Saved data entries
________________________

/-- A row reduction by op with an identity: the first element of each row is the tree's, the others are 0 (R189). -/
def ReduceIs (i : Word → Instr) (op : Word → Nat → Nat → Nat) (ident : Nat → Nat) : Prop :=
  ∀ v s, vecOk s → typeOf v ≤ 5 → 0 < s.me.vgrant.2 → s.me.vgrant.2 ≤ 64 →
    ∃ t r, exec (i v) s = .next t ∧
      (∀ a j, a < s.me.vgrant.1 → j < s.me.vgrant.2 → vreg t (v.toNat % 8) (a * s.me.vgrant.2 + j) =
        if j = 0 then
          ((pairTree (op v) 6 ((List.range s.me.vgrant.2).map fun b =>
            if active s v (a * s.me.vgrant.2 + b) then
              some (regA s v (a * s.me.vgrant.2 + b) % 2 ^ widthOf (typeOf v)) else none)).getD (ident (typeOf v))) % 2 ^ 32
        else 0) ∧
      poolFrame s t s.cur.1 (vecPlace s.cur.2 (v.toNat % 8)) (4 * granted s) ∧ latest t r ∧ r.unit = .vec ∧
      r.z.isSome = true

/-- The wrapped or rounded sum of two elements, and their greater or lesser. -/
def sumOf (v : Word) (a b : Nat) : Nat :=
  let w := widthOf (typeOf v)
  if 3 ≤ typeOf v then (a + b) % 2 ^ w
  else ((floatOf (typeOf v)).finish (modeOf v)
    (FVal.add (modeOf v) ((floatOf (typeOf v)).decode (a % 2 ^ w)) ((floatOf (typeOf v)).decode (b % 2 ^ w)))).code

def pickOf (wantMax : Bool) (v : Word) (a b : Nat) : Nat :=
  let w := widthOf (typeOf v)
  if 3 ≤ typeOf v then if decide (signed w a ≤ signed w b) == wantMax then b % 2 ^ w else a % 2 ^ w
  else (floatOf (typeOf v)).pick wantMax (a % 2 ^ w) (b % 2 ^ w)

/-- The least and the greatest value of a type. -/
def lowest (c : Nat) : Nat := if 3 ≤ c then 2 ^ (widthOf c - 1) else (floatOf c).infCode true
def highest (c : Nat) : Nat := if 3 ≤ c then 2 ^ (widthOf c - 1) - 1 else (floatOf c).infCode false

end Sys2Proof.Claims

/-- R186 to R189, R193: broadcasts, rotation, index and edge masks, stochastic conversion with one draw an element, row
reductions in the pairwise tree, and the exchange with common registers. -/
def Obligations.VectorPlaces : Prop :=
  VecIs .vecBcrow anyT (fun s v q y =>
    y = regA s v ((s.opnd 0x240).toNat % s.me.vgrant.1 * s.me.vgrant.2 + q % s.me.vgrant.2)) ∧
  VecIs .vecBccol anyT (fun s v q y =>
    y = regA s v (q / s.me.vgrant.2 * s.me.vgrant.2 + (s.opnd 0x240).toNat % s.me.vgrant.2)) ∧
  VecIs .vecRotr anyT (fun s v q y => y = regA s v (q / s.me.vgrant.2 * s.me.vgrant.2 +
    (q % s.me.vgrant.2 + s.me.vgrant.2 - (s.opnd 0x240).toNat % s.me.vgrant.2) % s.me.vgrant.2)) ∧
  VecIs .vecIota intT (fun s v q y => (y : Int) = ((s.opnd 0x240).toInt + (q / s.me.vgrant.2 : Nat) * (s.opnd 0x241).toInt
    + (q % s.me.vgrant.2 : Nat)) % 2 ^ widthOf (typeOf v)) ∧
  VecIs .vecFromcr anyT (fun s v q y =>
    y = leNat (s.here.pool.readBytes (8 * (((s.opnd 0x240).toNat + q) % 1024)) 8) % 2 ^ widthOf (typeOf v)) ∧
  (∀ v s, vecOk s → ∃ t, exec (.vecEdge v) s = .next t ∧
    (∀ q, q < granted s → vreg t (v.toNat % 8) q = if ((q / s.me.vgrant.2 : Nat) : Int) < (s.opnd 0x240).toInt ∧
      ((q % s.me.vgrant.2 : Nat) : Int) < (s.opnd 0x241).toInt then 1 else 0) ∧
    poolFrame s t s.cur.1 (vecPlace s.cur.2 (v.toNat % 8)) (4 * granted s)) ∧
  (∀ v s f, vecOk s → typeOf v = 0 → cvtsrTo (v.toNat / 2 ^ 19 % 8) = some f → ∃ t, exec (.vecCvtsr v) s = .next t ∧
    (∀ q, q < granted s → vreg t (v.toNat % 8) q =
      if active s v q then (f.convert (.sr ((Nat.repeat xs64 (q + 1) s.me.srkey).toNat / 2 ^ 48)) s.me.satf
        (fp32.decode (regA s v q))).code % 2 ^ 32
      else if v.getLsbD 25 then 0 else vreg s (v.toNat % 8) q) ∧
    t.me.srkey = Nat.repeat xs64 (granted s) s.me.srkey ∧
    poolFrame s t s.cur.1 (vecPlace s.cur.2 (v.toNat % 8)) (4 * granted s)) ∧
  ReduceIs .vecRsum sumOf (fun _ => 0) ∧ ReduceIs .vecRmax (pickOf true) lowest ∧
  ReduceIs .vecRmin (pickOf false) highest ∧
  (∀ v s, vecOk s → granted s ≤ 1024 → ∃ t r, exec (.vecTocr v) s = .next t ∧
    (∀ q, q < granted s → active s v q = true →
      (leNat (t.here.pool.readBytes (8 * (((s.opnd 0x240).toNat + q) % 1024)) 8) : Int) =
        if 3 ≤ typeOf v ∧ typeOf v ≤ 5 then signed (widthOf (typeOf v)) (regA s v q) % 2 ^ 64
        else ((regA s v q % 2 ^ widthOf (typeOf v) : Nat) : Int)) ∧
    (∀ a, 8192 ≤ a → t.here.pool.read a = s.here.pool.read a) ∧ latest t r ∧ r.unit = .vec ∧
    r.y = some (BitVec.ofNat 64 ((List.range (granted s)).filter fun q => active s v q).length))

namespace Sys2Proof.Claims

/-- The addresses of vec.ld and vec.st, and of vec.gath and vec.scat (R190). -/
def rowAt (s : State) (v : Word) (q : Nat) : Word :=
  s.opnd 0x240 + BitVec.ofNat 64 (q / s.me.vgrant.2) * ((s.opnd 0x241).truncate 32 : BitVec 32).signExtend 64
    + BitVec.ofNat 64 (q % s.me.vgrant.2 * (widthOf (typeOf v) / 8))

def indexAt (s : State) (v : Word) (q : Nat) : Word :=
  s.opnd 0x240 + (BitVec.ofNat 32 (vreg s (v.toNat / 64 % 8) q)).signExtend 64

/-- Every active element lies at an aligned address of a pool of the sorus, outside the register partition (R191, R192), and
at least one in another tile's; no watchpoint is set (R390). -/
def elemsSorus (s : State) (v : Word) : Prop :=
  Map.find 0 s.here.counters 5 = 0 ∧
  (∀ q, q < granted s → active s v q = true → ∃ i off u, classify (rowAt s v q) = .ok (.sorus i off) ∧
    s.poolTarget s.cur.1 (.sorus i off) = some (u, off) ∧ off % (widthOf (typeOf v) / 8) = 0 ∧
    0x4000 * (s.here.partword.toNat % 256) ≤ off) ∧
  ∃ q i off u, q < granted s ∧ active s v q = true ∧ classify (rowAt s v q) = .ok (.sorus i off) ∧
    s.poolTarget s.cur.1 (.sorus i off) = some (u, off) ∧ u ≠ s.cur.1

/-- Every active element lies at an aligned own-pool address outside the register partition (R191), and no watchpoint is set
(R390). -/
def elemsOwn (s : State) (v : Word) (at' : Nat → Word) (off : Nat → Nat) : Prop :=
  Map.find 0 s.here.counters 5 = 0 ∧ ∀ q, q < granted s → active s v q = true → (at' q).toNat = 0xF0 * 2 ^ 56 + off q ∧ off q < 2 ^ 20 ∧
    off q % (widthOf (typeOf v) / 8) = 0 ∧ 0x4000 * (s.here.partword.toNat % 256) ≤ off q

/-- The packet of an access to memory: its rows hold the active elements ascending, each at its place, with its bytes where the
access stores. -/
def RowsAre (s : State) (v : Word) (ld : Bool) (place : Nat → Nat × Nat) (o : VecOp) : Prop :=
  let w := widthOf (typeOf v) / 8
  o.load = ld ∧ o.w = w ∧ o.vd = v.toNat % 8 ∧ o.pos = 0 ∧ o.got = [] ∧ o.trap = s.me.tl ∧
    o.zero = (if ld && v.getLsbD 25 then ((List.range (granted s)).filter fun q => !active s v q).map (4 * ·) else []) ∧
    (o.rows.flatMap VecRow.lanes).map Prod.snd = ((List.range (granted s)).filter (active s v)).map (4 * ·) ∧
    ∀ row ∈ o.rows, ∀ (j : Nat) (e : Nat × Nat), row.lanes[j]? = some e →
      (row.tile, row.off + w * e.1) = place (e.2 / 4) ∧
        (ld = false → (row.data.drop (w * j)).take w = leBytes (regA s v (e.2 / 4)) w)

end Sys2Proof.Claims

/-- R171, R172, R174, R190 to R192: loads, stores, gathers and scatters of own-pool elements (of two that name one address the
later remains), loads and stores of the sorus's pools, which leave row by row, the grant that a request negotiates, and its
release. That an access to the sorus is one packet with all its rows, those in the own tile among them, is the model's choice
(log entry 34), and so is that own-pool elements wait, as such a packet, for the earlier accesses that still go before them
(log entry 74). -/
def Obligations.VectorMemoryAndClaims : Prop :=
  (∀ i at', (i = Instr.vecLd ∧ at' = rowAt ∨ i = Instr.vecGath ∧ at' = indexAt) → ∀ v s off, vecOk s →
    elemsOwn s v (at' s v) off → ownDue s true false = [] → ∃ t r, exec (i v) s = .next t ∧
      (∀ q, q < granted s → vreg t (v.toNat % 8) q =
        if active s v q then leNat (s.here.pool.readBytes (off q) (widthOf (typeOf v) / 8))
        else if v.getLsbD 25 then 0 else vreg s (v.toNat % 8) q) ∧
      poolFrame s t s.cur.1 (vecPlace s.cur.2 (v.toNat % 8)) (4 * granted s) ∧ latest t r ∧ r.unit = .vec) ∧
  (∀ i at', (i = Instr.vecSt ∧ at' = rowAt ∨ i = Instr.vecScat ∧ at' = indexAt) → ∀ v s off, vecOk s →
    elemsOwn s v (at' s v) off → ownDue s false true = [] → ∃ t r, exec (i v) s = .next t ∧
      (∀ q, q < granted s → active s v q = true →
        (∀ p, q < p → p < granted s → active s v p = true → off p ≠ off q) →
        t.here.pool.readBytes (off q) (widthOf (typeOf v) / 8) = leBytes (regA s v q) (widthOf (typeOf v) / 8)) ∧
      (∀ a, (∀ q, q < granted s → active s v q = true → a < off q ∨ off q + widthOf (typeOf v) / 8 ≤ a) →
        t.here.pool.read a = s.here.pool.read a) ∧
      (∀ u, u ≠ s.cur.1 → (t.tile u).pool = (s.tile u).pool) ∧ t.hbm = s.hbm ∧ latest t r ∧ r.unit = .vec) ∧
  (∀ i ld at', (i = Instr.vecLd ∧ at' = rowAt ∧ ld = true ∨ i = Instr.vecGath ∧ at' = indexAt ∧ ld = true ∨
    i = Instr.vecSt ∧ at' = rowAt ∧ ld = false ∨ i = Instr.vecScat ∧ at' = indexAt ∧ ld = false) → ∀ v s off, vecOk s →
    elemsOwn s v (at' s v) off → ownDue s ld (!ld) ≠ [] →
    ∃ t p o r, exec (i v) s = .next t ∧ t.flight = s.flight ++ [p] ∧ p.src = s.cur.1 ∧ p.slot = s.cur.2 ∧
      p.after = ownDue s ld (!ld) ∧ p.body = .vmem o ∧ RowsAre s v ld (fun q => (s.cur.1, off q)) o ∧
      latest t r ∧ r.unit = .vec ∧ r.wait = ld ∧ memorySame s t) ∧
  (∀ i ld, (i = Instr.vecLd ∧ ld = true ∨ i = Instr.vecSt ∧ ld = false) → ∀ v s, vecOk s → elemsSorus s v →
    ∃ t p o r, exec (i v) s = .next t ∧ t.flight = s.flight ++ [p] ∧ p.src = s.cur.1 ∧ p.slot = s.cur.2 ∧
      p.after = s.dueOrder ld (!ld) 2 ∧ p.body = .vmem o ∧ RowsAre s v ld (fun q => elemAt s (rowAt s v q)) o ∧
      (∀ row ∈ o.rows, ∀ e ∈ row.lanes, ∀ f ∈ row.lanes, e.2 / 4 / s.me.vgrant.2 = f.2 / 4 / s.me.vgrant.2) ∧
      o.rows.Pairwise (fun a b => ∀ e ∈ a.lanes, ∀ f ∈ b.lanes, e.2 / 4 / s.me.vgrant.2 < f.2 / 4 / s.me.vgrant.2) ∧
      latest t r ∧ r.unit = .vec ∧ r.wait = ld ∧ memorySame s t) ∧
  (∀ v s rows len, v.toNat % 32 = rows → v.toNat / 256 % 128 = len → s.here.hasVec s.cur.2 = true → 0 < rows → rows ≤ 16 →
    0 < len → len ≤ 64 → rows * len ≤ 256 →
    let n := (slots.filter fun j => j != s.cur.2 && (s.strand s.cur.1 j).vgrant.1 != 0).length + 1
    let got := min rows ((if n ≤ 4 then 256 else if n ≤ 8 then 128 else 64) / len)
    ∃ t r, exec (.vecShape v) s = .next t ∧ t.me.vreq = (rows, len) ∧ t.me.next.grant = some (got, len) ∧ latest t r ∧
      r.unit = .vec ∧ r.y = some (BitVec.ofNat 64 (got + 256 * len)) ∧ memorySame s t) ∧
  (∀ v s, v.toNat % 32 = 0 → s.here.hasVec s.cur.2 = true → s.me.vreq.1 = 0 → ∃ t r, exec (.vecShape v) s = .next t ∧
    t.me.vreq = s.me.vreq ∧ t.me.vgrant = s.me.vgrant ∧ latest t r ∧ r.unit = .vec ∧ r.y = some 0 ∧ memorySame s t) ∧
  (∀ v s, s.here.hasVec s.cur.2 = true → ∃ t, exec (.vecRel v) s = .next t ∧ t.me.vreq = (0, 0) ∧ t.me.vgrant = (0, 0) ∧
    memorySame s t)

/-! ## The matrix unit -/

namespace Sys2Proof.Claims

/-- A field of n bytes of a command's line (R200). -/
def cfield (c : MxCmd) (off n : Nat) : Nat := leNat ((c.line.drop off).take n)

/-- The only command of tile t's queue has this opcode and has not started, and nothing keeps it from starting (R206, R207,
R211). -/
def mxReady (s : State) (t : Nat) (c : MxCmd) (opc : Nat) : Prop :=
  (s.tile t).mxq = [c] ∧ c.phase = 0 ∧ c.suspended = false ∧ cfield c 0 1 = opc ∧ (s.tile t).stopped = false ∧
    0 < (s.tile t).mbudget ∧
    (cfield c 2 1 = 255 ∨ geq32 ((s.tile t).sem (cfield c 2 1)).s (cfield c 4 4) = true) ∧ s.performed c.after = true

/-- The only command of tile t's queue has this opcode and is running; the pool holds no latent error and no reservation. -/
def mxRunning (s : State) (t : Nat) (c : MxCmd) (opc : Nat) : Prop :=
  (s.tile t).mxq = [c] ∧ c.phase = 1 ∧ c.suspended = false ∧ cfield c 0 1 = opc ∧ (s.tile t).poolBad = [] ∧
    (s.tile t).resv = []

/-- The command stands in the queue, with row the next row of n, or completed. -/
def mxAfter (s : State) (t : Nat) (c : MxCmd) (row n : Nat) : Prop :=
  ∃ d, (s.tile t).mxq = [d] ∧ d.id = c.id ∧ d.line = c.line ∧ d.slot = c.slot ∧
    (if row < n then d.phase = 1 ∧ d.row = row else d.phase = 2)

/-- The address of row r of a command's memory operand, as an own-pool offset of n bytes (R213, R214, R219). -/
def mxOwn (c : MxCmd) (r a n : Nat) : Prop :=
  (BitVec.ofNat 64 (cfield c 24 8) + (BitVec.ofNat 32 (cfield c 32 4)).signExtend 64 * BitVec.ofNat 64 r).toNat =
    0xF0 * 2 ^ 56 + a ∧ a + n ≤ 2 ^ 20

/-- Lines of the accumulator block (R215). -/
def blockLines (c : MxCmd) : Nat := 16 * (if c.fmt.toNat / 2 ^ 12 % 4 = 2 then 8 else 4)

/-- Accumulator code i of a block of 32-bit codes. -/
def codeAt (bs : List Byte) (i : Nat) : Nat := leNat ((bs.drop (4 * i)).take 4)

/-- A signed byte of operand memory. -/
def opByte (s : State) (t a : Nat) : Int := signed 8 ((s.tile t).opmem.read a).toNat

/-- The issuing strand's stl pushes the line at v: its far address is the command window, and the checks of R126 pass. -/
def pushes (s : State) (v : Word) (line : List Byte) : Prop :=
  (s.opnd 0x160).toNat / 2 ^ 56 ≤ 0xDF ∧ (s.opnd 0x160).toNat % 2 ^ 56 = 0x40 ∧ isService s.cur.1 = false ∧
    Map.find 0 s.here.counters 5 = 0 ∧ v.toNat % 64 = 0 ∧
    (s.me.sup = true ∨ 0x4000 * (s.here.partword.toNat % 256) ≤ v.toNat % 2 ^ 20) ∧
    hasBad s.here.poolBad (v.toNat % 2 ^ 20) 64 = none ∧ line = s.here.pool.readBytes (v.toNat % 2 ^ 20) 64

/-- A field of n bytes of a line. -/
def lfield (line : List Byte) (off n : Nat) : Nat := leNat ((line.drop off).take n)

/-- The line holds this opcode and these flags, no wait, no signal, and zero in every other byte but those listed (R200). -/
def bare (line : List Byte) (opc flags : Nat) (used : List Nat) : Prop :=
  lfield line 0 1 = opc ∧ lfield line 1 1 = flags ∧ lfield line 2 2 = 0xFFFF ∧ lfield line 4 6 = 0 ∧
    ∀ i, 10 ≤ i → i < 64 → i ∉ used → lfield line i 1 = 0

/-- The command enters its tile's queue with the line, the strand's FMT and SATF; slots change hands as own says. -/
def cmdEntered (s t : State) (line : List Byte) (own : Nat → Option Nat → Prop) : Prop :=
  ∃ c, t.here.mxq.map MxCmd.id = s.here.mxq.map MxCmd.id ++ [c.id] ∧
    t.here.mxq.map MxCmd.line = s.here.mxq.map MxCmd.line ++ [line] ∧ t.here.mxq.getLast? = some c ∧ c.line = line ∧
    c.fmt = s.me.fmt ∧ c.satf = s.me.satf ∧ c.slot = s.cur.2 ∧ c.after = s.earlier s.cur.1 s.cur.2 4 ∧ c.phase = 0 ∧
    c.suspended = false ∧ (∀ i, own i (Map.get? t.here.slotOwner i)) ∧ memorySame s t

/-- No slot changes hands. -/
def ownersKept (s : State) (i : Nat) (o : Option Nat) : Prop := o = Map.get? s.here.slotOwner i

/-- The stl is latched with a trap, and no command enters. -/
def refused (s : State) (v : Word) (cause info : Nat) : Prop :=
  ∃ t l, exec (.lsuStl v) s = .next t ∧ (if s.me.tl then t.me.latchedT else t.me.latched).getLast? = some l ∧
    l.cause = cause ∧ l.info.toNat = info ∧ l.op.port = 0x170 ∧ l.op.v = v ∧ t.here.mxq = s.here.mxq ∧
    t.here.slotOwner = s.here.slotOwner ∧ memorySame s t

/-- SINFO of traps 0x16 to 0x1B (R202). -/
def cmdInfo (s : State) (reason opc byte : Nat) : Nat := reason * 2 ^ 56 + opc * 2 ^ 48 + byte * 2 ^ 40 + s.me.fmt.toNat

/-- The flags an opcode may carry, SR of a load with CONV only (R201). -/
def flagsOk (opc fl : Nat) : Prop :=
  (if opc = 3 then fl &&& 0xE1 = 0 ∧ (fl.testBit 1 = true → fl.testBit 2 = true)
    else if opc = 5 ∨ opc = 6 then fl ≤ 1 else if opc = 8 then fl &&& 0xDD = 0
    else if opc = 9 then fl = 0 ∨ fl = 0x40 else fl = 0)

/-- Bytes a run of n from a. -/
def span (a n : Nat) : List Nat := (List.range n).map (a + ·)

end Sys2Proof.Claims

________________________

TO DO →
The lines above from the one containing "(row.tile, row.off +" through the one containing "(∀ a, (∀ q, q < granted" are to be set down exactly, and no others.

RESPONSE TO THIS EXERCISE →
      (row.tile, row.off + w * e.1) = place (e.2 / 4) ∧
        (ld = false → (row.data.drop (w * j)).take w = leBytes (regA s v (e.2 / 4)) w)

end Sys2Proof.Claims

/-- R171, R172, R174, R190 to R192: loads, stores, gathers and scatters of own-pool elements (of two that name one address the
later remains), loads and stores of the sorus's pools, which leave row by row, the grant that a request negotiates, and its
release. That an access to the sorus is one packet with all its rows, those in the own tile among them, is the model's choice
(log entry 34), and so is that own-pool elements wait, as such a packet, for the earlier accesses that still go before them
(log entry 74). -/
def Obligations.VectorMemoryAndClaims : Prop :=
  (∀ i at', (i = Instr.vecLd ∧ at' = rowAt ∨ i = Instr.vecGath ∧ at' = indexAt) → ∀ v s off, vecOk s →
    elemsOwn s v (at' s v) off → ownDue s true false = [] → ∃ t r, exec (i v) s = .next t ∧
      (∀ q, q < granted s → vreg t (v.toNat % 8) q =
        if active s v q then leNat (s.here.pool.readBytes (off q) (widthOf (typeOf v) / 8))
        else if v.getLsbD 25 then 0 else vreg s (v.toNat % 8) q) ∧
      poolFrame s t s.cur.1 (vecPlace s.cur.2 (v.toNat % 8)) (4 * granted s) ∧ latest t r ∧ r.unit = .vec) ∧
  (∀ i at', (i = Instr.vecSt ∧ at' = rowAt ∨ i = Instr.vecScat ∧ at' = indexAt) → ∀ v s off, vecOk s →
    elemsOwn s v (at' s v) off → ownDue s false true = [] → ∃ t r, exec (i v) s = .next t ∧
      (∀ q, q < granted s → active s v q = true →
        (∀ p, q < p → p < granted s → active s v p = true → off p ≠ off q) →
        t.here.pool.readBytes (off q) (widthOf (typeOf v) / 8) = leBytes (regA s v q) (widthOf (typeOf v) / 8)) ∧
      (∀ a, (∀ q, q < granted s → active s v q = true → a < off q ∨ off q + widthOf (typeOf v) / 8 ≤ a) →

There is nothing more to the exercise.